Polmear concerned the death of Esmee, aged 6.  Her parents allege the defendant’s negligent failure to diagnose her pulmonary veno-occlusive disease and initiate treatment led to her dying before them in July 2015.  Her father carried her when she was tired and breathless, and tried to give her mouth-to-mouth resuscitation following her collapse.  Her mother also witnessed the unsuccessful life-saving attempts of paramedics.  Both claimed for PTSD and depression.

In April 2013, Evelyn Purchase died of pneumonia aged 20. Her mother had taken her to the defendant GP where her illness was not recognised.
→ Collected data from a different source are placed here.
-- ==== Sys2Proof/Laws/PerInstr.lean ====
section
/-! SUPPORT. Per command: what makes it ill-formed. -/

set_option Elab.async false

namespace Sys2Proof.Laws.Shape

/-- A command is ill-formed only as a reception of no byte (R172). -/
def Statement (i : Instr) : Prop := i.wellFormed = false ↔ ∃ p, i = .receiveFrame p []

theorem receiveFrame (p : PortId) (bytes : List Byte) : Statement (.receiveFrame p bytes) := by
  simp [Statement, Instr.wellFormed]
theorem transmitEnd (p : PortId) : Statement (.transmitEnd p) := by simp [Statement, Instr.wellFormed]
theorem beltSample : Statement .beltSample := by simp [Statement, Instr.wellFormed]
theorem positionSample : Statement .positionSample := by simp [Statement, Instr.wellFormed]
theorem holdsenseSample : Statement .holdsenseSample := by simp [Statement, Instr.wellFormed]
theorem dustSample : Statement .dustSample := by simp [Statement, Instr.wellFormed]
theorem feederSample : Statement .feederSample := by simp [Statement, Instr.wellFormed]
theorem reply : Statement .reply := by simp [Statement, Instr.wellFormed]
theorem run : Statement .run := by simp [Statement, Instr.wellFormed]
theorem rate : Statement .rate := by simp [Statement, Instr.wellFormed]
theorem stop : Statement .stop := by simp [Statement, Instr.wellFormed]
theorem move : Statement .move := by simp [Statement, Instr.wellFormed]
theorem halt : Statement .halt := by simp [Statement, Instr.wellFormed]
theorem forwardFrame (p : PortId) : Statement (.forwardFrame p) := by simp [Statement, Instr.wellFormed]
theorem requestDropped (p : PortId) : Statement (.requestDropped p) := by simp [Statement, Instr.wellFormed]
theorem badRequest : Statement .badRequest := by simp [Statement, Instr.wellFormed]
theorem load : Statement .load := by simp [Statement, Instr.wellFormed]
theorem read : Statement .read := by simp [Statement, Instr.wellFormed]
theorem status : Statement .status := by simp [Statement, Instr.wellFormed]
theorem setOptions : Statement .setOptions := by simp [Statement, Instr.wellFormed]
theorem openShip : Statement .openShip := by simp [Statement, Instr.wellFormed]
theorem closeShip : Statement .closeShip := by simp [Statement, Instr.wellFormed]
theorem startPlan : Statement .startPlan := by simp [Statement, Instr.wellFormed]
theorem haltPlan : Statement .haltPlan := by simp [Statement, Instr.wellFormed]
theorem resumePlan : Statement .resumePlan := by simp [Statement, Instr.wellFormed]
theorem skipSlot : Statement .skipSlot := by simp [Statement, Instr.wellFormed]
theorem zeroBelt : Statement .zeroBelt := by simp [Statement, Instr.wellFormed]
theorem zeroAbort : Statement .zeroAbort := by simp [Statement, Instr.wellFormed]
theorem sweep : Statement .sweep := by simp [Statement, Instr.wellFormed]
theorem ackAlarm : Statement .ackAlarm := by simp [Statement, Instr.wellFormed]
theorem doneAlarm : Statement .doneAlarm := by simp [Statement, Instr.wellFormed]
theorem setAlarm : Statement .setAlarm := by simp [Statement, Instr.wellFormed]
theorem readRecords : Statement .readRecords := by simp [Statement, Instr.wellFormed]
theorem takeRecords : Statement .takeRecords := by simp [Statement, Instr.wellFormed]
theorem restart : Statement .restart := by simp [Statement, Instr.wellFormed]
theorem scaleSilenceExpiry : Statement .scaleSilenceExpiry := by simp [Statement, Instr.wellFormed]
theorem zeroTimeout : Statement .zeroTimeout := by simp [Statement, Instr.wellFormed]
theorem sensorSilenceExpiry (i : SensorNo) : Statement (.sensorSilenceExpiry i) := by simp [Statement, Instr.wellFormed]
theorem replyWindowExpiry (d : InjDest) : Statement (.replyWindowExpiry d) := by simp [Statement, Instr.wellFormed]
theorem stepTimeout : Statement .stepTimeout := by simp [Statement, Instr.wellFormed]
theorem stopInputAsserted : Statement .stopInputAsserted := by simp [Statement, Instr.wellFormed]
theorem stopInputCleared : Statement .stopInputCleared := by simp [Statement, Instr.wellFormed]
theorem resetAsserted : Statement .resetAsserted := by simp [Statement, Instr.wellFormed]
theorem resetReleased : Statement .resetReleased := by simp [Statement, Instr.wellFormed]
theorem powerOn : Statement .powerOn := by simp [Statement, Instr.wellFormed]
theorem badDestination : Statement .badDestination := by simp [Statement, Instr.wellFormed]
theorem badFrame : Statement .badFrame := by simp [Statement, Instr.wellFormed]

end Sys2Proof.Laws.Shape
end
Two days later, Evelyn developed heart palpitations.  Having left her for the evening, Evelyn’s mother returned to find her motionless and holding a phone, she had tried to call for help and her dying breath was recorded on her mother’s mobile. Attempts to give mouth-to-mouth resuscitation failed and Evelyn’s mother claimed for PTSD and severe chronic anxiety and depression.

These facts are important, not simply because it is vital to remember they are the central losses from which the claims arise, but because the Supreme Court has now ruled that such events, while horrific and shocking to witness, and while being the unfolding of a life-ending drama witnessed by loved ones as they happen, are not events capable of giving rise to a secondary victim claim. While it was an agreed fact that each of the claimants suffered from a medically recognised psychiatric illness, their claims failed due to the underlying cause of the primary victims’ deaths being an alleged failure to diagnose and/or treat a life-threatening condition: a failure to deliver medical care.
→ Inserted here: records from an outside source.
/-- A taken and answered request leaves everything but port U and its LINE FAULT alarm. -/
theorem answered_fields (e : RxEntry) (rest : List RxEntry) (row : Instr) (s : State) :
    (answered e rest row s).handler = s.handler ∧ (answered e rest row s).stations = s.stations ∧
    (answered e rest row s).pins = s.pins ∧ (answered e rest row s).now = s.now ∧
    (answered e rest row s).meter = s.meter ∧ (answered e rest row s).flight = s.flight ∧
    (answered e rest row s).place = s.place ∧ (answered e rest row s).seq = s.seq ∧
    (answered e rest row s).gate = s.gate ∧ (answered e rest row s).dust = s.dust ∧
    (answered e rest row s).bills = s.bills ∧ (answered e rest row s).ship = s.ship ∧
    (answered e rest row s).line.d = s.line.d ∧ (answered e rest row s).line.injection = s.line.injection ∧
    (answered e rest row s).line.injSeq = s.line.injSeq := by
  simp [answered]

theorem answered_source (e : RxEntry) (rest : List RxEntry) (row : Instr) (s : State) {i : SourceNo}
    (hi : i ≠ srcLineFault .U) : (answered e rest row s).ladder.sources[i] = s.ladder.sources[i] :=
  answerDone_taken_source e rest row [] s hi

theorem answered_room {s : State} (e : RxEntry) (rest : List RxEntry) (row : Instr)
    (h : s.line.u.txQueue.length < 7) : ((answered e rest row s).line.port .U).room = true :=
  offer_U_leaves_room _ (by simpa using h)

/-- A request that is answered DONE and brings about its effect. -/
theorem takes_requestDone {s : State} {row : Instr} {e : RxEntry} {rest : List RxEntry} {treat : Frame → State → State}
    {u : State} {xs changed : List Block} {post : State → Prop} {bs : List Byte} (h : Heads s .U row e rest)
    (htreat : Treatment .U row treat) (ht : treat e.frame (takeHead .U e rest row s) = u)
    (hc : OnlyChanges xs (answered e rest row s) u) (hk : Keeps (answered e rest row s) u)
    (hbs : bs = [payloadCode e.frame, 0, 0]) (hx : ∀ b ∈ xs, b ∈ closing ++ changed)
    (hp : Offered .U (answerFrame s e.frame bs) s (endEvent u) → post (endEvent u)) :
    Takes s .U row e rest changed post := by
  refine takes_of (xs := .send .U :: xs) treat h (htreat.exec_eq s) ?_ ?_ ?_
  · rw [ht]
    exact ((answerDone_changes e.frame [] _).mono (by simp)).trans (hc.mono fun b hb => List.mem_cons_of_mem _ hb)
  · simpa [closing] using hx
  · rw [ht]
    exact hp (offered_done (bs := []) (by rw [hbs]) hk)

/-- A request that is answered refused, and changes nothing. -/
theorem takes_answerRefused {s : State} {row : Instr} {e : RxEntry} {rest : List RxEntry} {treat : Frame → State → State}
    {r : Reason} {bs : List Byte} (h : Heads s .U row e rest) (htreat : Treatment .U row treat)
    (ht : treat e.frame (takeHead .U e rest row s) = answerRefused e.frame r (takeHead .U e rest row s))
    (hbs : bs = [payloadCode e.frame, 1, r.code]) :
    Takes s .U row e rest [] fun t => Offered .U (answerFrame s e.frame bs) s t := by
  refine takes_of (xs := [.send .U]) treat h (htreat.exec_eq s) ?_ (by decide) ?_
  · rw [ht]
    exact answerRefused_changes _ _ _
  · rw [ht]
    exact offered_refused hbs

theorem answerRequest_some (f : Frame) {r : Reason} {reason : Option Reason} (k : State → State) (s : State)
    (h : reason = some r) : answerRequest f reason k s = refuseRequest f r s := by rw [h, answerRequest]

theorem answerRequest_none (f : Frame) {reason : Option Reason} (k : State → State) (s : State) (h : reason = none) :
    answerRequest f reason k s = k (answerDone f [] s) := by rw [h, answerRequest]

/-! ## OPEN_SHIP (R162, R163) -/

theorem openRefusal_taken (e : RxEntry) (rest : List RxEntry) (row : Instr) (s : State) (n : Nat) :
    openRefusal (takeHead .U e rest row s) n = openRefusal s n := by
  simp [openRefusal, State.ready]

theorem ship_state_cases (s : State) : s.ship.state = .noShip ∨ s.ship.state = .open := by
  cases s.ship.state <;> simp

/-- No ship is open, nothing is in flight and the feeder does not run (R162). -/
def OpenIdle (s : State) : Prop := s.ship.state = .noShip ∧ s.flight.total = 0 ∧ s.gate.feeder ≠ .running

theorem openRefusal_badValue {s : State} {n : Nat} (h : between 1 65535 n = false) :
    openRefusal s n = some .badValue := by simp [openRefusal, h]

theorem openRefusal_notReady {s : State} {n : Nat} (h : between 1 65535 n = true) (hr : s.ready = false) :
    openRefusal s n = some .notReady := by simp [openRefusal, h, hr]

theorem openRefusal_busy {s : State} {n : Nat} (h : between 1 65535 n = true) (hr : s.ready = true) (hi : ¬ OpenIdle s) :
    openRefusal s n = some .busy := by
  rw [openRefusal, h, hr, if_neg (by simp), if_neg (by simp)]
  split_ifs with h1 h2 h3 h4
  · rfl
  · rfl
  · rfl
  · exact absurd ⟨(ship_state_cases s).resolve_right h1, by omega, h3⟩ hi
  · exact absurd ⟨(ship_state_cases s).resolve_right h1, by omega, h3⟩ hi

theorem openRefusal_idle {s : State} {n : Nat} (h : between 1 65535 n = true) (hr : s.ready = true) (hi : OpenIdle s) :
    openRefusal s n = if s.bills.free = 0 then some .billFull else none := by
  obtain ⟨hship, hflight, hfeeder⟩ := hi
  rw [openRefusal, h, hr, if_neg (by simp), if_neg (by simp), if_neg (by rw [hship]; simp), if_neg (by omega),
    if_neg hfeeder]

/-- The state that OPEN_SHIP's record is issued in (R163). -/
def openedShip (n : Nat) (s : State) : State :=
  { s with
    ship := { s.ship with number := some n, weighed := 0, accounts := Vector.replicate 13 0,
                          bases := Vector.replicate 13 0, state := .open }
    seq := { s.seq with holdStates := Vector.replicate 12 .idle }
    bills := { s.bills with unbilled := false } }

theorem openShip_eq (n : Nat) (s : State) : openShip n s = issue false (.shipOpen n) (openedShip n s) := rfl

theorem openedShip_changes (n : Nat) (s : State) :
    OnlyChanges [.ship, .accounts, .bases, .weighed, .holdStates, .unbilled] s (openedShip n s) := by
  intro b hb
  cases b <;> simp_all [Same, openedShip]

theorem openShip_changes (n : Nat) (s : State) : OnlyChanges openBlocks s (openShip n s) :=
  (openedShip_changes n s).mono.then (issue_changes _ _ _)

theorem openShip_keeps (n : Nat) (s : State) : Keeps s (openShip n s) := by
  obtain ⟨-, -, -, -, -, -, -, -, hline⟩ := issue_kept false (.shipOpen n) (openedShip n s)
  exact .line hline

/-! ## CLOSE_SHIP (R164, R165) -/

theorem closeRefusal_taken (e : RxEntry) (rest : List RxEntry) (row : Instr) (s : State) :
    closeRefusal (takeHead .U e rest row s) = closeRefusal s := by
  simp [closeRefusal, State.ready]

/-- The plan does not run, no visit is open, nothing is in flight and the feeder does not run (R164). -/
def CloseIdle (s : State) : Prop :=
  s.seq.plan ≠ .active ∧ s.seq.visit = none ∧ s.flight.total = 0 ∧ s.gate.feeder ≠ .running

theorem closeRefusal_busy {s : State} (hr : s.ready = true) (hs : s.ship.state = .open) (hi : ¬ CloseIdle s) :
    closeRefusal s = some .busy := by
  rw [closeRefusal, hr, if_neg (by simp), if_neg (by rw [hs]; simp)]
  split_ifs with h1 h2 h3 h4 h5
  · rfl
  · rfl
  · rfl
  · rfl
  · exact absurd ⟨h1, by simpa using h2, by omega, h4⟩ hi
  · exact absurd ⟨h1, by simpa using h2, by omega, h4⟩ hi

theorem closeRefusal_idle {s : State} (hr : s.ready = true) (hs : s.ship.state = .open) (hi : CloseIdle s) :
    closeRefusal s = if s.bills.free = 0 then some .billFull else none := by
  obtain ⟨hplan, hvisit, hflight, hfeeder⟩ := hi
  rw [closeRefusal, hr, if_neg (by simp), if_neg (by rw [hs]; simp), if_neg hplan, if_neg (by rw [hvisit]; simp),
    if_neg (by omega), if_neg hfeeder]

/-- The state that CLOSE_SHIP's record is issued in (R148, R165). -/
def cutShip (s : State) : State := issue false (closeRecord s) (setBases (closeLineAccounts s) s)

theorem closeShip_eq (s : State) : closeShip s
    = clearPlan { cutShip s with
        bills := { (cutShip s).bills with unbilled := false }
        ship := { (cutShip s).ship with unassigned := 0, state := .noShip } } := rfl

theorem closeShip_changes (s : State) : OnlyChanges closeBlocks s (closeShip s) := by
  have hcut : OnlyChanges closeBlocks s (cutShip s) :=
    (setBases_changes (closeLineAccounts s) s).mono.then (issue_changes _ _ _)
  refine hcut.trans ?_
  rw [closeShip_eq]
  intro b hb
  cases b <;> simp_all [Same, closeBlocks, clearPlan]

theorem closeShip_keeps (s : State) : Keeps s (closeShip s) := by
  obtain ⟨-, -, -, -, -, -, -, -, hline⟩ := issue_kept false (closeRecord s) (setBases (closeLineAccounts s) s)
  exact .line hline

theorem setBases_get (as : List Account) (s : State) (a : Account) :
    (setBases as s).ship.bases[a] = if a ∈ as then roundKg s.ship.accounts[a] else s.ship.bases[a] := by
  simp [setBases, ShipAccount.rounded]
Secondary Victims: A Reminder

Secondary victims are those who suffer injury (which can be physical, but is usually psychiatric) as a result of witnessing or apprehending the injury or endangerment to another – subject to qualifying restrictions. The category of secondary victim claims is a common law exception to the usual rules of recovery. Paul considered whether secondary victims should include those who suffer harm by witnessing the death or injury of a close relative due to a medical condition which the defendant has negligently failed to diagnose or treat.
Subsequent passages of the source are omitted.